Details on study design:
The Direct peptide reactivity Assay (DPRA) is an in chemico test to determine the reactivity of test a
substance towards peptides.
This assay has been validated for a broad range of low-molecular weight chemicals and it was found
to detect reactive skin sensitizers from a broad range of so called applicability domains, i.e.
chemicals reacting with proteins by different mechanisms. It was validated by ECVAM and proposed
to be used as part of an integrated approach for testing and assessment (IATA).

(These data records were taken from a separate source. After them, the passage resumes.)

-- ==== Sys2Proof/Laws/SoundStnOps.lean ====
section
/-!
SUPPORT. Every operation of Machine/StnOps.lean keeps the queue and the canonical forms of memory and registers.
-/

namespace Sys2Proof.Machine

theorem State.setStn_sound {q : List Instr} {s : State} {n : ℕ} {x2 : Stn} (hs : Sound q s) :
    Sound q (State.setStn s n x2) := by
  unfold State.setStn
  exact Sound.upd hs

theorem State.stnPut_sound {q : List Instr} {s : State} {n : ℕ} {pdus : List (List Byte)} (hs : Sound q s) :
    Sound q (State.stnPut s n pdus) := by
  unfold State.stnPut
  refine Sound.ite ?_ ?_
  · refine State.each_sound hs ?_
    intro a1 a2 ha1
    exact State.leatSend_sound ha1
  · exact State.canStation_sound hs

theorem State.sendOut_sound {q : List Instr} {s : State} {n : ℕ} {fresh : Bool} (hs : Sound q s) :
    Sound q (State.sendOut s n fresh) := by
  unfold State.sendOut
  extract_lets -merge -useContext +onlyGivenNames v1 v2 v3 v4 v5
  try clear_value v1
  try clear_value v2
  have hv3 : Sound q v3 := by
    unfold v3
    exact State.setStn_sound hs
  try clear_value v3
  try clear_value v4
  have hv5 : Sound q v5 := by
    unfold v5
    exact State.setStn_sound hv3
  try clear_value v5
  refine Sound.ite ?_ ?_
  · exact State.stnPut_sound hv5
  · exact hv3

theorem State.putCtrl_sound {q : List Instr} {s : State} {n : ℕ} {code : ℕ} (hs : Sound q s) :
    Sound q (State.putCtrl s n code) := by
  unfold State.putCtrl
  extract_lets -merge -useContext +onlyGivenNames v1
  try clear_value v1
  refine State.stnPut_sound ?_
  exact State.taken_sound hs

theorem State.sendProbe_sound {q : List Instr} {s : State} {n : ℕ} (hs : Sound q s) :
    Sound q (State.sendProbe s n) := by
  unfold State.sendProbe
  refine Sound.ite ?_ ?_
  · exact State.putCtrl_sound hs
  · exact State.setStn_sound hs

theorem State.sendSafe_sound {q : List Instr} {s : State} {n : ℕ} (hs : Sound q s) :
    Sound q (State.sendSafe s n) := by
  unfold State.sendSafe
  refine Sound.ite ?_ ?_
  · exact State.putCtrl_sound hs
  · exact hs

theorem State.openGate_sound {q : List Instr} {s : State} (hs : Sound q s) :
    Sound q (State.openGate s) := by
  unfold State.openGate
  extract_lets -merge -useContext +onlyGivenNames v1
  have hv1 : Sound q v1 := by
    unfold v1
    exact State.raise_sound hs
  try clear_value v1
  refine State.each_sound hv1 ?_
  intro a2 a3 ha2
  refine State.putCtrl_sound ?_
  exact State.setStn_sound ha2

theorem State.closeGate_sound {q : List Instr} {s : State} (hs : Sound q s) :
    Sound q (State.closeGate s) := by
  unfold State.closeGate
  exact State.clear_sound hs

theorem State.stnEvent_sound {q : List Instr} {s : State} {code : ℕ} {n : ℕ} (hs : Sound q s) :
    Sound q (State.stnEvent s code n) := by
  unfold State.stnEvent
  exact State.event_sound hs

theorem State.raiseStation_sound {q : List Instr} {s : State} {n : ℕ} (hs : Sound q s) :
    Sound q (State.raiseStation s n) := by
  unfold State.raiseStation
  refine State.each_sound hs ?_
  intro a1 a2 ha1
  exact State.raiseCause_sound ha1

theorem State.stnBegin_sound {q : List Instr} {s : State} {n : ℕ} (hs : Sound q s) :
    Sound q (State.stnBegin s n) := by
  unfold State.stnBegin
  refine Sound.ite ?_ ?_
  · extract_lets -merge -useContext +onlyGivenNames v1 v2
    try clear_value v1
    have hv2 : Sound q v2 := by
      unfold v2
      exact State.setStn_sound hs
    try clear_value v2
    refine State.sendProbe_sound ?_
    exact State.wr_sound hv2
  · exact hs

theorem State.stnEnd_sound {q : List Instr} {s : State} {n : ℕ} (hs : Sound q s) :
    Sound q (State.stnEnd s n) := by
  unfold State.stnEnd
  extract_lets -merge -useContext +onlyGivenNames v1 v2 v3
  try clear_value v1
  have hv2 : Sound q v2 := by
    unfold v2
    refine Sound.ite ?_ ?_
    · exact State.sendSafe_sound hs
    · exact hs
  try clear_value v2
  try clear_value v3
  refine Sound.ite ?_ ?_
  · exact hs
  · refine State.setStn_sound ?_
    exact State.wr_sound hv2

theorem State.dropout_sound {q : List Instr} {s : State} {n : ℕ} {cause : ℕ} (hs : Sound q s) :
    Sound q (State.dropout s n cause) := by
  unfold State.dropout
  refine Sound.ite ?_ ?_
  · extract_lets -merge -useContext +onlyGivenNames v1 v2
    have hv1 : Sound q v1 := by
      unfold v1
      refine State.wr_sound ?_
      exact State.wr_sound hs
    try clear_value v1
    have hv2 : Sound q v2 := by
      unfold v2
      refine State.raise_sound ?_
      exact State.bump_sound hv1
    try clear_value v2
    refine State.stnEvent_sound ?_
    exact State.raiseStation_sound hv2
  · exact hs

theorem State.rearm_sound {q : List Instr} {s : State} {n : ℕ} (hs : Sound q s) :
    Sound q (State.rearm s n) := by
  unfold State.rearm
  refine Sound.ite ?_ ?_
  · refine State.stnEvent_sound ?_
    exact State.wr_sound hs
  · exact hs

theorem State.inState_sound {q : List Instr} {s : State} {n : ℕ} (hs : Sound q s) :
    Sound q (State.inState s n) := by
  unfold State.inState
  extract_lets -merge -useContext +onlyGivenNames v1 v2 v3
  try clear_value v1
  have hv2 : Sound q v2 := by
    unfold v2
    refine State.raise_sound ?_
    exact State.wr_sound hs
  try clear_value v2
  have hv3 : Sound q v3 := by
    unfold v3
    refine State.stnEvent_sound ?_
    exact State.raiseStation_sound hv2
  try clear_value v3
  refine Sound.ite ?_ ?_
  · refine State.stnEvent_sound ?_
    refine State.raise_sound ?_
    exact State.wr_sound hs
  · refine Sound.ite ?_ ?_
    · refine Sound.ite ?_ ?_
      · exact State.rearm_sound hv3
      · exact hv3
    · exact hs

theorem State.badPdu_sound {q : List Instr} {s : State} {n : ℕ} (hs : Sound q s) :
    Sound q (State.badPdu s n) := by
  unfold State.badPdu
  extract_lets -merge -useContext +onlyGivenNames v1 v2
  have hv1 : Sound q v1 := by
    unfold v1
    refine State.raise_sound ?_
    exact State.bump_sound hs
  try clear_value v1
  try clear_value v2
  refine Sound.ite ?_ ?_
  · refine State.stnEvent_sound ?_
    exact State.setStn_sound hv1
  · exact hv1

theorem State.seeEpoch_sound {q : List Instr} {s : State} {n : ℕ} {e : ℕ} (hs : Sound q s) :
    Sound q (State.seeEpoch s n e) := by
  unfold State.seeEpoch
  exact State.wr_sound hs

theorem State.acceptBlock_sound {q : List Instr} {s : State} {n : ℕ} {seq : ℕ} {blk : List Byte} (hs : Sound q s) :
    Sound q (State.acceptBlock s n seq blk) := by
  unfold State.acceptBlock
  extract_lets -merge -useContext +onlyGivenNames v1 v2 v3
  try clear_value v1
  try clear_value v2
  have hv3 : Sound q v3 := by
    unfold v3
    exact State.setStn_sound hs
  try clear_value v3
  refine State.inState_sound ?_
  exact State.wr_sound hv3

theorem State.inSegment_sound {q : List Instr} {s : State} {n : ℕ} {pdu : List Byte} (hs : Sound q s) :
    Sound q (State.inSegment s n pdu) := by
  unfold State.inSegment
  extract_lets -merge -useContext +onlyGivenNames v1 v2 v3 v4 v5 v6 v7 v8 v9 v10 v11
  try clear_value v1
  try clear_value v2
  try clear_value v3
  try clear_value v4
  try clear_value v5
  try clear_value v6
  have hv7 : Sound q v7 := by
    unfold v7
    refine Sound.ite ?_ ?_
    · exact State.badPdu_sound hs
    · exact hs
  try clear_value v7
  try clear_value v8
  try clear_value v9
  try clear_value v10
  try clear_value v11
  refine Sound.ite ?_ ?_
  · exact State.badPdu_sound hs
  · refine Sound.ite ?_ ?_
    · refine State.badPdu_sound ?_
      exact State.setStn_sound hv7
    · refine Sound.ite ?_ ?_
      · refine State.acceptBlock_sound ?_
        refine State.seeEpoch_sound ?_
        exact State.setStn_sound hv7
      · exact State.setStn_sound hv7

theorem State.takeStnPdu_sound {q : List Instr} {s : State} {n : ℕ} {pdu : List Byte} (hs : Sound q s) :
    Sound q (State.takeStnPdu s n pdu) := by
  unfold State.takeStnPdu
  refine Sound.ite ?_ ?_
  · exact State.takeInbox_sound hs
  · extract_lets -merge -useContext +onlyGivenNames v1 v2
    try clear_value v1
    try clear_value v2
    split
    · exact State.setCan_sound hs
    · exact hs

theorem State.markMirrors_sound {q : List Instr} {s : State} {n : ℕ} {undeliv : Bool} (hs : Sound q s) :
    Sound q (State.markMirrors s n undeliv) := by
  unfold State.markMirrors
  refine State.each_sound hs ?_
  intro a1 a2 ha1
  extract_lets -merge -useContext +onlyGivenNames v3 v4
  try clear_value v3
  try clear_value v4
  refine Sound.ite ?_ ?_
  · exact ha1
  · exact State.ownWrite_sound ha1

theorem State.setOut_sound {q : List Instr} {s : State} {n : ℕ} {ofs : ℕ} {bs : List Byte} (hs : Sound q s) :
    Sound q (State.setOut s n ofs bs) := by
  unfold State.setOut
  exact State.setStn_sound hs

theorem State.commitBlock_sound {q : List Instr} {s : State} {n : ℕ} (hs : Sound q s) :
    Sound q (State.commitBlock s n) := by
  unfold State.commitBlock
  refine Sound.ite ?_ ?_
  · refine State.sendOut_sound ?_
    refine State.markMirrors_sound ?_
    exact State.clear_sound hs
  · refine State.markMirrors_sound ?_
    exact State.raise_sound hs

theorem State.forcedBlock_sound {q : List Instr} {s : State} {n : ℕ} (hs : Sound q s) :
    Sound q (State.forcedBlock s n) := by
  unfold State.forcedBlock
  refine Sound.ite ?_ ?_
  · refine Sound.ite ?_ ?_
    · exact hs
    · exact State.sendOut_sound hs
  · refine State.markMirrors_sound ?_
    exact State.raise_sound hs

theorem State.unreach_sound {q : List Instr} {s : State} {p : ℕ → Bool} (hs : Sound q s) :
    Sound q (State.unreach s p) := by
  unfold State.unreach
  refine State.each_sound hs ?_
  intro a1 a2 ha1
  exact State.dropout_sound ha1

theorem State.canUnreach_sound {q : List Instr} {s : State} {c : ℕ} (hs : Sound q s) :
    Sound q (State.canUnreach s c) := by
  unfold State.canUnreach
  exact State.unreach_sound hs

theorem State.fabUnreach_sound {q : List Instr} {s : State} (hs : Sound q s) :
    Sound q (State.fabUnreach s) := by
  unfold State.fabUnreach
  exact State.unreach_sound hs

end Sys2Proof.Machine
end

The test substance was dissolved in acetonitrile and mixed with a Cysteine- and a
Lysine-containing peptide according to the standard operating procedure of the DPRA. One study
with three replicates was conducted. After 24 h incubation time, peptide depletion induced by was determined by HPLC-UV.

Results and discussion

In vitro / in chemico

Results
Key result
Parameter:
other: Average depletion Cys-and Lys-peptide
Value:
14.6
Vehicle controls validity:
valid
Negative controls validity:
valid
Positive controls validity:
valid

Applicant's summary and conclusion

Interpretation of results:
Category 1 (skin sensitising) based on GHS criteria
Conclusions:
The result of the DPRA assay should be used as part of an integrated approach for testing and
assessment (IATA). A parallel test in the KeratinoSens™ assay may indicate whether congruent
results are obtained by both test methods. According to a detailed analysis on large set of
chemicals, two congruent results in these two tests give a good prediction of the sensitizer hazard
[3-5] particularly when predicting human data, while an additional test in a dendritic cell line
assessing expression of surface markers may be needed in case of discordant results.
GR-86-6599 was reactive with the Cys-peptide (27.8% depletion) and classified into the LOW
reactivity class according to the prediction model. It is therefore considered a sensitizer according to
the prediction model of the DPRA. Additional analysis with LC-MS indicated that it indeed formed a
covalent adduct with the test peptide.